A fund was set up on 19 September 2005, led by Dickon Love, a member of the Ancient Society of College Youths, with a view to installing a new ring of 12 bells in the tower in a new frame. This was the first of three new rings of bells he has installed in the City of London (the others being at St Dunstan-in-the-West and St James Garlickhythe). The money was raised and the bells were cast during 2008/9 by the Whitechapel Bell Foundry. The tenor weighed 26cwt 3qtr 9 lbs (1360 kg) and the new bells were designed to be in the same key as the former ring of ten. They were consecrated by the Bishop of London on 3 March 2009 in the presence of the Lord Mayor[256] and the ringing dedicated on 26 October 2009 by the Archdeacon of London.[257] The bells are named (in order smallest to largest) Michael, Margaret, Thomas of Canterbury, Mary, Cedd, Edward the Confessor, Dunstan, John the Baptist, Erkenwald, Paul, Mellitus and Magnus.[258] The bells project is recorded by an inscription in the vestibule of the church.

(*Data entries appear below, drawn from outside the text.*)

-- ==== Sys2Proof/Machine/Control.lean ====
section
/-! DEFINITION. Control commands (43_control.md): NOP, REG_READ, and what an illegal command does. -/

namespace Sys2Proof.Machine

/-- NOP (R200): responds OK, nothing else. -/
def execNop (s : State) : Host.Outcome State Fault Refusal := goOn (s.respond .ok 0 none [])

/-- REG_READ (R201): the register's value, or ERR_BAD_REG with DATA 0 for an unassigned index. -/
def execRegRead (idx : Byte) (s : State) : Host.Outcome State Fault Refusal :=
  match regValue s idx.toNat with
  | some v => goOn (s.respond .ok 0 (some v) [])
  | none => goOn (s.raise .badReg (some 0#32))

/-- An illegal command (R202): ERR_ILLEGAL_CMD with no DATA word, whatever the opcode; the operand is discarded unread. -/
def execIllegal (s : State) : Host.Outcome State Fault Refusal := goOn (s.raise .illegalCmd none)

end Sys2Proof.Machine
end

The first peal on the twelve was rung on 29 November 2009 of Cambridge Surprise Maximus.[260] Notable other recent peals include a peal of Stedman Cinques on 16 April 2011 to mark the 400th anniversary of the granting of a Royal Charter to the Plumbers' Company,[261] a peal of Cambridge Surprise Royal on 28 June 2011 when the Fishmongers' Company gave a dinner for Prince Philip, Duke of Edinburgh at their hall on the occasion of his 90th birthday[262] and a peal of Avon Delight Maximus on 24 July 2011 in solidarity with the people of Norway following the tragic massacre on Utoeya Island and in Oslo.[263] On the latter occasion the flag of the Orkney Islands was flown at half mast. In 2012 peals were rung during the Thames Diamond Jubilee Pageant on 3 June and during each of the three Olympic/Paralympic marathons, on 5 and 12 August and 9 September.

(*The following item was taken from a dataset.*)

-- ==== Sys2Proof/Machine/Core.lean ====
section
/-! DEFINITION. The machine as the host runs it. -/

def Sys2Proof.core : Host.Core := { State := Sys2Proof.Machine.State, Fault := Sys2Proof.Machine.Fault, Refusal := Sys2Proof.Machine.Refusal, step := Sys2Proof.Machine.step, reset := Sys2Proof.Machine.State.reset }
end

The BBC television programme, Still Ringing After All These Years: A Short History of Bells, broadcast on 14 December 2011, included an interview at St Magnus with the Tower Keeper, Dickon Love,[264] who was captain of the band that rang the "Royal Jubilee Bells" during the Thames Diamond Jubilee Pageant on 3 June 2012 to celebrate the Diamond Jubilee of Queen Elizabeth II.[265] Prior to this, he taught John Barrowman to handle a bell at St Magnus for the BBC coverage.
The bells are currently rung every Sunday around 12:15 (following the service) by the Guild of St Magnus.
Every other June, newly elected wardens of the Fishmongers' Company, accompanied by the Court, proceed on foot from Fishmongers' Hall[267] to St Magnus for an election service.[268] St Magnus is also the Guild Church of The Plumbers' Company. Two former rectors have served as master of the company,[269] which holds all its services at the church.[270] On 12 April 2011 a service was held to commemorate the 400th anniversary of the granting of the company's Royal Charter at which the Bishop of London, the Rt Revd and Rt Hon Richard Chartres KCVO, gave the sermon and blessed the original Royal Charter. For many years the Cloker Service was held at St Magnus, attended by the Coopers' Company and Grocers' Company, at which the clerk of the Coopers' Company read the will of Henry Cloker dated 10 March 1573.[271]
St Magnus is also the ward church for the Ward of Bridge and Bridge Without, which elects one of the city's aldermen. Between 1550 and 1978 there were separate aldermen for Bridge Within and Bridge Without, the former ward being north of the river and the latter representing the City's area of control in Southwark. The Bridge Ward Club was founded in 1930 to "promote social activities and discussion of topics of local and general interest and also to exchange Ward and parochial information" and holds its annual carol service at St Magnus.